# The problem:
Return the following from the records below: each line, word for word, starting with the line that contains "and block blk. -/" and going on through the line that contains "of block blk. -/", with nothing outside that range.

[Stored data]
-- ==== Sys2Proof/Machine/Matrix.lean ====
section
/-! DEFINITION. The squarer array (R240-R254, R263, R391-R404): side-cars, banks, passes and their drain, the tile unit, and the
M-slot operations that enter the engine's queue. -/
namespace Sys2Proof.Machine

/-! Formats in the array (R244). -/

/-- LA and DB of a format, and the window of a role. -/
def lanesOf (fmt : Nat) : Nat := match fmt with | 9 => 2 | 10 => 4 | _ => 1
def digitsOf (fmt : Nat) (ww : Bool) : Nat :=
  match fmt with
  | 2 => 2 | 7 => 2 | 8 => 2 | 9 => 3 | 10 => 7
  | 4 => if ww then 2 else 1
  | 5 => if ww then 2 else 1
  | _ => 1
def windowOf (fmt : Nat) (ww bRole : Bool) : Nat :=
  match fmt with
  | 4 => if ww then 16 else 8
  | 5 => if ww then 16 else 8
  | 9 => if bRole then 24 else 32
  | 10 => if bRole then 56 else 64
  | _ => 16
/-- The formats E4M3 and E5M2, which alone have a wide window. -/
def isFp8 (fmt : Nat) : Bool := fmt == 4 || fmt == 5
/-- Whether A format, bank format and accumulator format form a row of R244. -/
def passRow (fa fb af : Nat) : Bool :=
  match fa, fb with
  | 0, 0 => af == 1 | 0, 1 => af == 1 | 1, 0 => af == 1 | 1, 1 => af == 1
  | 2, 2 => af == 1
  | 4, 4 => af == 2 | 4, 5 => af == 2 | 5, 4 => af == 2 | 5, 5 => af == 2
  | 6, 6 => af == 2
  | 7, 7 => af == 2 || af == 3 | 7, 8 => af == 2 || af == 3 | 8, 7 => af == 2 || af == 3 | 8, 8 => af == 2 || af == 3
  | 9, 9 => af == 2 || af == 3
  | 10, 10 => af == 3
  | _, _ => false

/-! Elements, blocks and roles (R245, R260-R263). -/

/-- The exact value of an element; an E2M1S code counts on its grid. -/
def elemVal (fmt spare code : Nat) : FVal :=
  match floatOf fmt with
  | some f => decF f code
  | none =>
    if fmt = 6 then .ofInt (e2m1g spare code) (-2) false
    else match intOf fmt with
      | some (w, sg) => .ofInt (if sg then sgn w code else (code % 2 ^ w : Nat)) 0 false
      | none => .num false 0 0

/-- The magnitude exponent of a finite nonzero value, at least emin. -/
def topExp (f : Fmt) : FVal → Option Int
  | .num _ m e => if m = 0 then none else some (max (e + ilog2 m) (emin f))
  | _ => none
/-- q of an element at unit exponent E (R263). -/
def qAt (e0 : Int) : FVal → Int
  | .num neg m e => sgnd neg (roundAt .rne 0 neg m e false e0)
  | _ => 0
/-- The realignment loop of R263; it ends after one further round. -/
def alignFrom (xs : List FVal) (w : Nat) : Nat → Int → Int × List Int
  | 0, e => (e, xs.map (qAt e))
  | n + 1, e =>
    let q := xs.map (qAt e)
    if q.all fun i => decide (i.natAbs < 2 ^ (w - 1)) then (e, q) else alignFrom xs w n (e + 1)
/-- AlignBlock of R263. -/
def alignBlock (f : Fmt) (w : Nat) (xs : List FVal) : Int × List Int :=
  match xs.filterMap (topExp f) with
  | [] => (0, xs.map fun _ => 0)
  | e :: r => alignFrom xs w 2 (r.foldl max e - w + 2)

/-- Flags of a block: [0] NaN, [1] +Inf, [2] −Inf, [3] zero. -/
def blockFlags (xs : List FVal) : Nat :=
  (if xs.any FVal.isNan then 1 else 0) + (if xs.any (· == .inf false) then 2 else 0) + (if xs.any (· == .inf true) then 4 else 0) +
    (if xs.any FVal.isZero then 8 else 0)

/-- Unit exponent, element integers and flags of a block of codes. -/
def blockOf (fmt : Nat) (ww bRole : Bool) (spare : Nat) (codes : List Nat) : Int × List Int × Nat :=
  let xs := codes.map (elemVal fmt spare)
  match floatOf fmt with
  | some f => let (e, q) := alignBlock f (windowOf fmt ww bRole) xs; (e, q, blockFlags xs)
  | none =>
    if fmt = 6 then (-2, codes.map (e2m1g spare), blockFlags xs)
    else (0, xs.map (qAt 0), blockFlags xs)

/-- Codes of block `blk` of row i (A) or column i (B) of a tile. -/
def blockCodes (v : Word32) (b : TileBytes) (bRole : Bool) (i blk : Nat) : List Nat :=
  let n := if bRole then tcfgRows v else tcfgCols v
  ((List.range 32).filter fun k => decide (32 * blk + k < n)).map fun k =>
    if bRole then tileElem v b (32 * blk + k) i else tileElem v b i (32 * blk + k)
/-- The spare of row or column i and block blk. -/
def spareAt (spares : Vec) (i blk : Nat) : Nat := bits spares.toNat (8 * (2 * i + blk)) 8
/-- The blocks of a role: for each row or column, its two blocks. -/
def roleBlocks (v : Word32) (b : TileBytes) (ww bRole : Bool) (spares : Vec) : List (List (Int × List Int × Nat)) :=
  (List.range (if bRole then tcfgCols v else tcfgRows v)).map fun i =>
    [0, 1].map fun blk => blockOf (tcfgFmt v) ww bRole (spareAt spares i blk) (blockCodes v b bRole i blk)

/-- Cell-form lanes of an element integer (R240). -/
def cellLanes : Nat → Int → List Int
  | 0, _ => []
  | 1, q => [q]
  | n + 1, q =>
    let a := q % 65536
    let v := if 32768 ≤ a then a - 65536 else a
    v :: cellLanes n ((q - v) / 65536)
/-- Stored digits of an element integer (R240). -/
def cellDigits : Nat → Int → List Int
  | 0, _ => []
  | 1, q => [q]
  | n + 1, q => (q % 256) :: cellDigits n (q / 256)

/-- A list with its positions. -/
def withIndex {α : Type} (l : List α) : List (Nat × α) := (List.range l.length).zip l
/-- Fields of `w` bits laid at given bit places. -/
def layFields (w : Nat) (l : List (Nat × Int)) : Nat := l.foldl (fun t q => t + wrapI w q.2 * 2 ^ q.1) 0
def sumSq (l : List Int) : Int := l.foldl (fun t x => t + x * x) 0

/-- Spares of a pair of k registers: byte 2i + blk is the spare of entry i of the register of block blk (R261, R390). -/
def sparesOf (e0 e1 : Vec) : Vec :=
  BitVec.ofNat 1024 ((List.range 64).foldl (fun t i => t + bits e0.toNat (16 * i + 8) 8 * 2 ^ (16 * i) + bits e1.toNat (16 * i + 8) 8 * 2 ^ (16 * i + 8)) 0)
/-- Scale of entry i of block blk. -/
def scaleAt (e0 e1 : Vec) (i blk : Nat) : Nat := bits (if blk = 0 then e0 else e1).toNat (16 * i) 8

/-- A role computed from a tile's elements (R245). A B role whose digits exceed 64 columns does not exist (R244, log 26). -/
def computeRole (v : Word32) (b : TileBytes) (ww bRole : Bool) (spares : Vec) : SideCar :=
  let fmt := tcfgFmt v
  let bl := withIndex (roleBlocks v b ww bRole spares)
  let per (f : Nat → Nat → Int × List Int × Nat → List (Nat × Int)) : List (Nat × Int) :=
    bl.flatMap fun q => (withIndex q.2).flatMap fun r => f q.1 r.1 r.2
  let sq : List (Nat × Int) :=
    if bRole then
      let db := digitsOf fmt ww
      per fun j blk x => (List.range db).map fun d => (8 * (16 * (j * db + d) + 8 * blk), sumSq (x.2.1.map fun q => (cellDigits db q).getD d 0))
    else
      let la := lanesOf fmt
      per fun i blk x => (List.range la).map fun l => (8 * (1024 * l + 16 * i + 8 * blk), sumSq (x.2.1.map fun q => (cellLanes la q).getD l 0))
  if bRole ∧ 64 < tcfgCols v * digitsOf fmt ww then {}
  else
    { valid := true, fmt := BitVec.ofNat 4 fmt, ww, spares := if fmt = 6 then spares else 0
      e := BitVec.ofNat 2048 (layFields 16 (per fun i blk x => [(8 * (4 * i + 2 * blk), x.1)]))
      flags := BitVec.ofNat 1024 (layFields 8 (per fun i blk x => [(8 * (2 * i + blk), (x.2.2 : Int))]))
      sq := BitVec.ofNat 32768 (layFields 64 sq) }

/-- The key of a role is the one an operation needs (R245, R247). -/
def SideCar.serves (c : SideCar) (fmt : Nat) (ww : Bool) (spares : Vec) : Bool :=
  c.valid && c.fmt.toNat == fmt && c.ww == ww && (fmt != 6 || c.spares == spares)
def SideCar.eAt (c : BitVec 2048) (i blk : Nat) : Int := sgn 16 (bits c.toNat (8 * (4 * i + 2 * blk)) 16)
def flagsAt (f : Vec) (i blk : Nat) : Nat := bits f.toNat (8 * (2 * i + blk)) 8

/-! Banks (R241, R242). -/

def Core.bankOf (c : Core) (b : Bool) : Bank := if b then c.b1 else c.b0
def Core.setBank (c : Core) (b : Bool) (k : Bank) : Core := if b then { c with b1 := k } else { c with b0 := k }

# Problem solution:
/-- The spare of row or column i and block blk. -/
def spareAt (spares : Vec) (i blk : Nat) : Nat := bits spares.toNat (8 * (2 * i + blk)) 8
/-- The blocks of a role: for each row or column, its two blocks. -/
def roleBlocks (v : Word32) (b : TileBytes) (ww bRole : Bool) (spares : Vec) : List (List (Int × List Int × Nat)) :=
  (List.range (if bRole then tcfgCols v else tcfgRows v)).map fun i =>
    [0, 1].map fun blk => blockOf (tcfgFmt v) ww bRole (spareAt spares i blk) (blockCodes v b bRole i blk)

/-- Cell-form lanes of an element integer (R240). -/
def cellLanes : Nat → Int → List Int
  | 0, _ => []
  | 1, q => [q]
  | n + 1, q =>
    let a := q % 65536
    let v := if 32768 ≤ a then a - 65536 else a
    v :: cellLanes n ((q - v) / 65536)
/-- Stored digits of an element integer (R240). -/
def cellDigits : Nat → Int → List Int
  | 0, _ => []
  | 1, q => [q]
  | n + 1, q => (q % 256) :: cellDigits n (q / 256)

/-- A list with its positions. -/
def withIndex {α : Type} (l : List α) : List (Nat × α) := (List.range l.length).zip l
/-- Fields of `w` bits laid at given bit places. -/
def layFields (w : Nat) (l : List (Nat × Int)) : Nat := l.foldl (fun t q => t + wrapI w q.2 * 2 ^ q.1) 0
def sumSq (l : List Int) : Int := l.foldl (fun t x => t + x * x) 0

/-- Spares of a pair of k registers: byte 2i + blk is the spare of entry i of the register of block blk (R261, R390). -/
def sparesOf (e0 e1 : Vec) : Vec :=
  BitVec.ofNat 1024 ((List.range 64).foldl (fun t i => t + bits e0.toNat (16 * i + 8) 8 * 2 ^ (16 * i) + bits e1.toNat (16 * i + 8) 8 * 2 ^ (16 * i + 8)) 0)
/-- Scale of entry i of block blk. -/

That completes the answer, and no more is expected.